Thing's type parameters do not match type CC's expected parameters: type C's bounds <: Int are stricter than type B's declared bounds >: Nothing <: Any

However when I modify the code such that it looks like this:

class Class[CC[A, B]]
class Thing[A, B] {
  type B <: Int
}
class Test extends Class[Thing]

it compiles fine. Aren't they both functionally equivalent?

2
scalagenericstypesscala-2.10
In the last example you have type parameter B and type member B. They have the same name (so only one is visible), bot they are not the same.senia
@senia, is there a case where using the same name is useful?huynhjl
@huynhjl: I guess no. But in some cases shadowing is useful: you can reuse name. There are also some partial useful abuses of shadowing in case of implicits: see this answer.senia
@senia You should turn your comment into an answer so that it can be accepted. You have the right answer and it's simple.Jean-Philippe Pellet
@Jean-PhilippePellet: thank you, but it's not an answer. I've explained why last code sample compiles, but not why the first one doesn't compiles.senia

2 Answers

1
votes

The reason is given in the compiler message. In Class you expect an unrestricted CC, while Thing has the restriction that the second type argument must be <: Int. One possibility is to add the same constraint to Class as in

class Class[CC[A,B <: Int]]
class Thing[A, B <: Int]
class Test extends Class[Thing]
0
votes

Elaborating on Petr Pudlák's explanation, here is what I assume happens: The compiler tries to unify CC[A, B] with Thing[A, B <: Int]. According to the declaration of B in CC, B's upper type-bound is Any, which is picked to instantiate B. The B in Thing, however, is expected to have Int a its upper type-bound, and the compiler thus fails with the error message you got.

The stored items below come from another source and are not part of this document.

-- ==== Sys2Proof/Laws/State.lean ====
section
/-! SUPPORT. One lemma per field per update of the state and of the environment, each true by rfl, so that no later proof unfolds
a record update. -/

namespace Sys2Proof.Machine

/-! ### setActive -/

@[simp] theorem State.setActive_par (s : State) (v : Bool) : (s.setActive v).par = s.par := rfl
@[simp] theorem State.setActive_cfg (s : State) (v : Bool) : (s.setActive v).cfg = s.cfg := rfl
@[simp] theorem State.setActive_inited (s : State) (v : Bool) : (s.setActive v).inited = s.inited := rfl
@[simp] theorem State.setActive_rx_state (s : State) (v : Bool) : (s.setActive v).rx.state = s.rx.state := rfl
@[simp] theorem State.setActive_rx_asm (s : State) (v : Bool) : (s.setActive v).rx.asm = s.rx.asm := rfl
@[simp] theorem State.setActive_rx_seq (s : State) (v : Bool) : (s.setActive v).rx.seq = s.rx.seq := rfl
@[simp] theorem State.setActive_rx_pktSize (s : State) (v : Bool) : (s.setActive v).rx.pktSize = s.rx.pktSize := rfl
@[simp] theorem State.setActive_rx_retry (s : State) (v : Bool) : (s.setActive v).rx.retry = s.rx.retry := rfl
@[simp] theorem State.setActive_rx_last (s : State) (v : Bool) : (s.setActive v).rx.last = s.rx.last := rfl
@[simp] theorem State.setActive_rx_fill (s : State) (v : Bool) : (s.setActive v).rx.fill = s.rx.fill := rfl
@[simp] theorem State.setActive_rx_need (s : State) (v : Bool) : (s.setActive v).rx.need = s.rx.need := rfl
@[simp] theorem State.setActive_rx_active (s : State) (v : Bool) : (s.setActive v).rx.active = v := rfl
@[simp] theorem State.setActive_rx_reason (s : State) (v : Bool) : (s.setActive v).rx.reason = s.rx.reason := rfl
@[simp] theorem State.setActive_rx_now (s : State) (v : Bool) : (s.setActive v).rx.now = s.rx.now := rfl
@[simp] theorem State.setActive_tx (s : State) (v : Bool) : (s.setActive v).tx = s.tx := rfl
@[simp] theorem State.setActive_crcAcc (s : State) (v : Bool) : (s.setActive v).crcAcc = s.crcAcc := rfl
@[simp] theorem State.setActive_rxbuf (s : State) (v : Bool) : (s.setActive v).rxbuf = s.rxbuf := rfl
@[simp] theorem State.setActive_txbuf (s : State) (v : Bool) : (s.setActive v).txbuf = s.txbuf := rfl
@[simp] theorem State.setActive_env (s : State) (v : Bool) : (s.setActive v).env = s.env := rfl
@[simp] theorem State.setActive_result (s : State) (v : Bool) : (s.setActive v).result = s.result := rfl

/-! ### setSeq -/

@[simp] theorem State.setSeq_par (s : State) (v : Byte) : (s.setSeq v).par = s.par := rfl
@[simp] theorem State.setSeq_cfg (s : State) (v : Byte) : (s.setSeq v).cfg = s.cfg := rfl
@[simp] theorem State.setSeq_inited (s : State) (v : Byte) : (s.setSeq v).inited = s.inited := rfl
@[simp] theorem State.setSeq_rx_state (s : State) (v : Byte) : (s.setSeq v).rx.state = s.rx.state := rfl
@[simp] theorem State.setSeq_rx_asm (s : State) (v : Byte) : (s.setSeq v).rx.asm = s.rx.asm := rfl
@[simp] theorem State.setSeq_rx_seq (s : State) (v : Byte) : (s.setSeq v).rx.seq = v := rfl
@[simp] theorem State.setSeq_rx_pktSize (s : State) (v : Byte) : (s.setSeq v).rx.pktSize = s.rx.pktSize := rfl
@[simp] theorem State.setSeq_rx_retry (s : State) (v : Byte) : (s.setSeq v).rx.retry = s.rx.retry := rfl
@[simp] theorem State.setSeq_rx_last (s : State) (v : Byte) : (s.setSeq v).rx.last = s.rx.last := rfl
@[simp] theorem State.setSeq_rx_fill (s : State) (v : Byte) : (s.setSeq v).rx.fill = s.rx.fill := rfl
@[simp] theorem State.setSeq_rx_need (s : State) (v : Byte) : (s.setSeq v).rx.need = s.rx.need := rfl
@[simp] theorem State.setSeq_rx_active (s : State) (v : Byte) : (s.setSeq v).rx.active = s.rx.active := rfl
@[simp] theorem State.setSeq_rx_reason (s : State) (v : Byte) : (s.setSeq v).rx.reason = s.rx.reason := rfl
@[simp] theorem State.setSeq_rx_now (s : State) (v : Byte) : (s.setSeq v).rx.now = s.rx.now := rfl
@[simp] theorem State.setSeq_tx (s : State) (v : Byte) : (s.setSeq v).tx = s.tx := rfl
@[simp] theorem State.setSeq_crcAcc (s : State) (v : Byte) : (s.setSeq v).crcAcc = s.crcAcc := rfl
@[simp] theorem State.setSeq_rxbuf (s : State) (v : Byte) : (s.setSeq v).rxbuf = s.rxbuf := rfl
@[simp] theorem State.setSeq_txbuf (s : State) (v : Byte) : (s.setSeq v).txbuf = s.txbuf := rfl
@[simp] theorem State.setSeq_env (s : State) (v : Byte) : (s.setSeq v).env = s.env := rfl
@[simp] theorem State.setSeq_result (s : State) (v : Byte) : (s.setSeq v).result = s.result := rfl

This is necessary in order to preserve soundness of the type system, as illustrated in the following sketch. Assume that Thing defines an operation that relies on the fact that its B <: Int, e.g.,

class Thing[A, B <: Int] {
  def f(b: B) = 2 * b
}

If you declared Class as

class Class[CC[A,B]] {
  val c: CC
}

and Test as

class Test extends Class[Thing] {
  val t: Thing
}

without the compiler complaining, then you could make the following call

new Test().t.f(true)

which is obviously not safe.